Stock exchange boosted from repeal of rate cap

By Steve Umidha

The removal of a cap on commercial lending rates is expected to spur stocks trading at Kenya’s Nairobi Securities Exchange (NSE), with the move further poised to lift valuations as well as new listings at the bourse.

The government removed the cap last November, fuelling a rally in bank shares that helped the market finish the year as one of the best performers on the continent.

“Banks are now free to lend at the rates they desire and so investors are likely to look at equity as an alternative to raise capital to run their businesses,” said NSE Chief Executive Geoffrey Odundo, adding that in an interview with Reuters that investors would potentially shift from fixed-income into stocks, boosting valuations and prospects for new listings.

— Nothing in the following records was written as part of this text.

/-- The first of checks 1 to 8 and 11 of R241 that fails, as status and check number. `list` and `block` are
what the reads of the scatter list and of an INLINE waybill's expected block bring. -/
def wbFault (s : State) (owner : Option Nat) (w : List Byte) (list block : HostRead) : Option (Nat × Nat) :=
  let es := scatters (wbCount w) (list.getD [])
  let ok := es.filterMap id
  let a := wbAlgA w
  let b := wbAlgB w
  if lockedDown s then some (0x15, 1)
  else if mayUse s owner 0 = false ∨ bitsOf (wbFlags w) 15 5 ≠ 0 ∨
      (wbSegCompare w = true ∧ wbSegmented w = false) ∨ (wbNoUpdate w = true ∧ wbMode w ≠ 1) then some (0x10, 2)
  else if plainAlg a = false ∨ (b ≠ 0 ∧ (plainAlg b = false ∨ b = a)) ∨
      ((a = 9 ∨ b = 9) ∧ mayUse s owner 2 = false) ∨ (b ≠ 0 ∧ mayUse s owner 1 = false) then some (0x10, 3)
  else if leAt w 40 8 % 16 ≠ 0 then some (0x10, 4)
  else if wbCount w ≠ 0 ∧ list = none then some (0x12, 11)
  else if es.any Option.isNone = true ∨ 1 < (ok.filter Scatter.seg).length ∨
      (ok.drop 1).any Scatter.seg = true then some (0x10, 4)
  else if objectBytes ok ≠ wbLength w then some (0x11, 5)
  else if (wbSegmented w = true ∧ (mayUse s owner 3 = false ∨
        (segArea ok).any (fun e => decide ((wbLength w + 67108863) / 67108864 * digestLen a ≤ e.len)) = false)) ∨
      (wbSegmented w = false ∧ (segArea ok).isSome = true) then some (0x10, 6)
  else if wbLedger w = false ∧ (wbRef w % 64 ≠ 0 ∨ wbRef w = 0) then some (0x10, 7)
  else if wbLedger w = true ∧ (ldgState s ≠ 2 ∨ inPartition s owner (wbRef w) = false ∨
      (2 ^ 32 ≤ wbRef w ∧ mayUse s owner 7 = false)) then some (0x10, 8)
  else if wbMode w = 2 ∧ block = none then some (0x12, 11)
  else none

/-- Checks 9 and 10 of R241, against the authenticated record. -/
def recordFault (w r : List Byte) : Option (Nat × Nat) :=
  if wbMode w = 1 ∧ (recInUse r = false ∨ recRetired r = true ∨ recId r ≠ wbId w ∨
      recAlgA r ≠ wbAlgA w ∨ recAlgB r ≠ wbAlgB w) then some (0x10, 9)
  else if wbMode w = 3 ∧ (r.any (· != 0) = true ∨
      (wbAlgB w ≠ 0 ∧ (32 < digestLen (wbAlgA w) ∨ 32 < digestLen (wbAlgB w)))) then some (0x10, 10)
  else none

/-! ### Engine time and accounts (R248) -/

/-- The engine rate at OP1 in MB/s (R215). -/
def rateOf : Nat → Nat
  | 0x01 => 376
  | 0x02 => 640
  | 0x03 => 640
  | 0x04 => 4200
  | 0x05 => 3210
  | 0x06 => 2220
  | 0x07 => 5190
  | 0x08 => 4200
  | 0x09 => 800
  | _ => 1

/-- A common multiple of the rates: engine times are counted in this fraction of a µs. -/
def rateUnit : Nat := [376, 640, 4200, 3210, 2220, 5190, 800].foldl Nat.lcm 1

/-- A common multiple of the shares 1-255, so that accounts are whole numbers. -/
def shareUnit : Nat := (List.range 255).foldl (fun a i => Nat.lcm a (i + 1)) 1

/-- The engine time of a waybill (R248, R250): a segmented item counts its algorithm twice. -/
def engineTime (w : List Byte) : Nat :=
  let one (a : Nat) : Nat := if a = 0 then 0 else rateUnit / rateOf a
  wbLength w * (one (wbAlgA w) + (if wbSegmented w then one (wbAlgA w) else 0) + one (wbAlgB w))

/-- The account a waybill stands on: the instance, or 1025 for the device's. -/
def Waybill.account (w : Waybill) : Nat := w.owner.getD 1025

/-- The share of an account; a share of 0 acts as 1. -/
def accountShare (s : State) (a : Nat) : Nat :=
  max 1 (if a = 1025 then s.fld Reg.FIX_CTL 15 8 else s.fld (Reg.VIN_RES a) 7 0)

/-- The value of an account. -/
def account (s : State) (a : Nat) : Nat := Sparse.get (fun _ => 0) s.fix.accounts a

/-- The value of an account replaced. -/
def setAccount (s : State) (a v : Nat) : State :=
  { s with fix := { s.fix with accounts := Sparse.set (fun _ => 0) s.fix.accounts a v } }

/-- The accounts with waybills waiting. -/
def activeAccounts (s : State) : List Nat :=
  ((s.fix.waiting.filter (fun w => w.ready)).map Waybill.account).eraseDups

/-- The lowest of some numbers. -/
def lowest : List Nat → Option Nat
  | [] => none
  | x :: xs => match lowest xs with
    | none => some x
    | some y => some (min x y)

/-- An account that was empty rejoins (R248). -/
def rejoin (s : State) (a : Nat) : State :=
  let act := activeAccounts s
  if act.contains a then s
  else match lowest (act.map (account s)) with
    | some v => if account s a < v then setAccount s a v else s
    | none => s

/-! ### Status registers -/

/-- The items held by engines. -/
def heldItems (s : State) : List WorkItem := s.engines.filterMap (fun p => p.2.item)

/-- The record an item or waybill would update. -/
def Waybill.record? (w : Waybill) : Option Nat := if wbLedger w.bytes then some (wbRef w.bytes) else none

/-- The records whose update is still to come (R252). -/
def busyRecords (s : State) : List Nat :=
  (heldItems s).filterMap (fun i => i.wb.record?) ++ s.ledger.late.map Prod.fst

/-- Whether a ready waybill may be dispatched now: a ledger item only while the ledger is OPEN, its record's page is
authenticated and buffered, and the record is free (R252, R256, R259). -/
def dispatchable (s : State) (w : Waybill) : Bool :=
  match w.record? with
  | none => w.ready
  | some r => w.ready && ldgState s == 2 && (ledgerRecord s r).isSome && !(busyRecords s).contains r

Kenya’s President Uhuru Kenyatta signed into law the Finance Bill 2019 after the bid to remove a cap on commercial lending rates was passed in Parliament following a quorum hitch, potentially boosting the flow of credit to the economy and return of expensive credit.

The removal of the cap had at the time stoked fears that banks could return the lending rates that prevailed ahead of introduction of the law that restricted bank loan charges.

In the amendments to the rate cap legislation, legislators shielded existing loans from higher interest rates once the cap is repealed, meaning that only new loans will be affected by the high interest rates set to follow.

Valuations dropped to historically low levels, with price to earnings ratios falling below 10, but they have since recovered to just above 10 due to the rally in bank shares.

The exchange – an entry point for foreign investors seeking exposure to East Africa’s fast-growing economies, and the continent’s fifth biggest overall – has seen the number of companies it lists remain at about 65 for many years. Those companies are currently worth a combined 2.5 trillion shillings ($24.6 billion).

It launched an incubator programme in December 2018 to prepare young firms for eventual listing or bond issuance.

A derivatives market, which the NSE launched last July, was also off to a promising start, Odundo said, having traded 390 contracts worth more than 25 million shillings so far.

The NSE, which issued a profit warning for last year, expects an improved performance this year, mainly due to new products, including its first green bond, and an investment of 200 million shillings in trading infrastructure.